As layers of artificial neurons form up a neural network, the artificial neuron in the first layer takes input from the data source, like the color of a pixel of an image or the readings from sensors, and after a simple calculation its output is forwarded as input to the artificial neurons in the next layer, and so on. This process goes on until a final output is produced from the artificial neuron in the last or output layer. The more layers between the data input and the final output, the deeper the network is. And the neural network is essentially defined by the weightings of the input to each artificial neuron and the parameters used in the math formula.

To develop a functioning neural network, it needs to go through two stages, a training stage and an inference stage.

In a typical training stage (for supervised learning), the neural network is fed with a large amount of labelled data, and an optimization algorithm will continuously adjust the weighting parameters to map the input data examples to an output until the difference to the correct responses is minimized. Since the neural network can be extremely complex, e.g., Baidu Deep Speech 2 having 300 million parameters, while Google’s Neural Machine Translation model has an enormous 8.7 billion parameters, such an iterative training process is extremely demanding on computation power. So far, the training for most commercial application of deep learning can only be done in power hungry dedicated server farms. Its requirement for large processing bandwidth led the rise of GPU, FPGA and ASIC chips over conventional CPU for AI training.

In the second stage, inference, the trained model (which essentially comprises a file describing the structure of the neural network and another file listing the values of all the weight parameters) is compiled as an application or inference engine running in the production environment, such as a datacentre. This engine then takes in the real-world data and feeds it forward through the network to perform inference. Since there is no need for the iterative optimization process, the computation resource requirement, while still significant, is orders of magnitude lower than that required in the training process.

Advancements that enable edge AI

Nowadays, most of the commercial applications using neural-network-based AI inference engines are still deployed in the cloud. Typical examples are Siri, Alexa and Google Translate (although strictly speaking, Siri uses a local acoustic model to detect “Hi Siri” that triggers its activation).

But things have been developing fast in the past couple of years, we start to see applications where the neural-network-based AI inference is moved from the cloud to the edge, such as automotive or even embedded devices like security cameras. Advancements in both software and hardware are feeding into the edge-based AI processing.

On the software/algorithm side, researchers from academia and industry are developing techniques to compress the trained neural network into smaller footprint.

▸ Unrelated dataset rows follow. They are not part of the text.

/-! ### DMA engine (spec/09) -/

/-- Channels and descriptors (R286, R288 to R290, R294): the power states of a channel, GO, and the reading of a descriptor: one that is not
VALID ends the chain, a malformed one fails with code 0x08, a legal one starts. -/
def Obligations.DmaChannelsAndDescriptors : Prop :=
  ∀ (u n : Nat) (s : State), u < 12 → n < 64 →
    let cfg (v : Nat) : State := s.setRf (Reg.DMA_CH_CFG u n) Reg.DMA_CH_CFG.EN v
    (s.chanState u n = .off → exec (.channelEnable u n) s = .next ((cfg 1).setChanState u n .starting))
    ∧ (s.chanState u n = .stopping → exec (.channelEnable u n) s = .next ((cfg 1).setChanPending u n true))
    ∧ (s.chanState u n = .on → exec (.channelDisable u n) s = .next ((cfg 0).setChanState u n .stopping))
    ∧ (s.chanState u n = .stopping → exec (.channelDisable u n) s = .next ((cfg 0).setChanPending u n false))
    ∧ (s.chanState u n = .starting → ((s.cluster u).chan n).stop = false →
      exec (.channelOn u n) s = .next ((s.modChan u n fun _ => {}).setChanState u n .on))
    ∧ (s.chanState u n = .stopping → (s.cluster u).bursts.any (·.chan == n) = false → ((s.cluster u).chan n).runs = [] →
      let idle := (s.modChan u n fun _ => {}).settleBusy u n
      (idle.rbit (Reg.DMA_CH_STAT u n) Reg.DMA_CH_STAT.PENDING_ON = true →
        exec (.channelOff u n) s = .next ((idle.setChanPending u n false).setChanState u n .starting))
      ∧ (idle.rbit (Reg.DMA_CH_STAT u n) Reg.DMA_CH_STAT.PENDING_ON = false → exec (.channelOff u n) s = .next (idle.setChanState u n .off)))
    ∧ (∀ head : BitVec 20,
      let h := s.setRf (Reg.DMA_CH_HEAD u n) Reg.DMA_CH_HEAD.HEAD head.toNat
      (h.chanState u n = .on → h.rbit (Reg.DMA_CH_STAT u n) Reg.DMA_CH_STAT.BUSY = false →
        exec (.dmaGo u n head) s = .next ((h.modChan u n fun c => { c with next := some (head.toNat * 64) }).settleBusy u n))
      ∧ ((h.chanState u n ≠ .on ∨ h.rbit (Reg.DMA_CH_STAT u n) Reg.DMA_CH_STAT.BUSY = true) → exec (.dmaGo u n head) s = .next h))
    ∧ (∀ (off : Nat) (b : List Byte) (t : State), s.chanState u n = .on → ((s.cluster u).chan n).next = some off →
      (∀ r, ((s.cluster u).chan n).runs.getLast? = some r → r.bad = none ∧ r.d.total ≤ r.issued) → off < 0x3000000 →
      t = (s.physRead (clmAddr u off) 64 none).2 → (s.physRead (clmAddr u off) 64 none).1 = .inr b →
        let d := Desc.ofBytes b
        let next := if d.isEnd then none else some d.next
        (d.valid = false → exec (.descriptorRead u n) s = .next ((t.modChan u n fun c => { c with next := none }).settleBusy u n))
        ∧ (d.valid = true → d.malformed = true →
          exec (.descriptorRead u n) s = .next (t.newTag.2.modChan u n fun c =>
            { c with next := next, runs := c.runs ++ [{ id := t.newTag.1, off := off, d := d, bad := some 0x08 }] }))
        ∧ (d.valid = true → d.malformed = false → (d.fence = true → ((s.cluster u).chan n).runs = []) →
          exec (.descriptorRead u n) s = .next ((t.newTag.2.modChan u n fun c =>
            { c with next := next, runs := c.runs ++ [{ id := t.newTag.1, off := off, d := d }] }).setRf (Reg.DMA_CH_STAT u n)
              Reg.DMA_CH_STAT.CUR (off / 64))))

A technique called weight quantization, for example, represents each weight parameter of a neural network in integer numbers (8bits) instead of the standard floating numbers (32bit), and greatly reduces the size of the code without noticeable degradation of the inference accuracy.

On the hardware side, the advancement is equally impressive with the recent launch of many chipsets customized for AI processing, such as NVidia’s Jetson processors and ARMs CortexA-75. Using these processors, many of the voice, image processing, and AR applications can be performed using device-based inference instead of relying on the cloud. Intel’s latest Mobivus, packed into an USB stick, consumes only  1 watt of power when running an embedded pre-trained neural network to identify objects in live video feeds.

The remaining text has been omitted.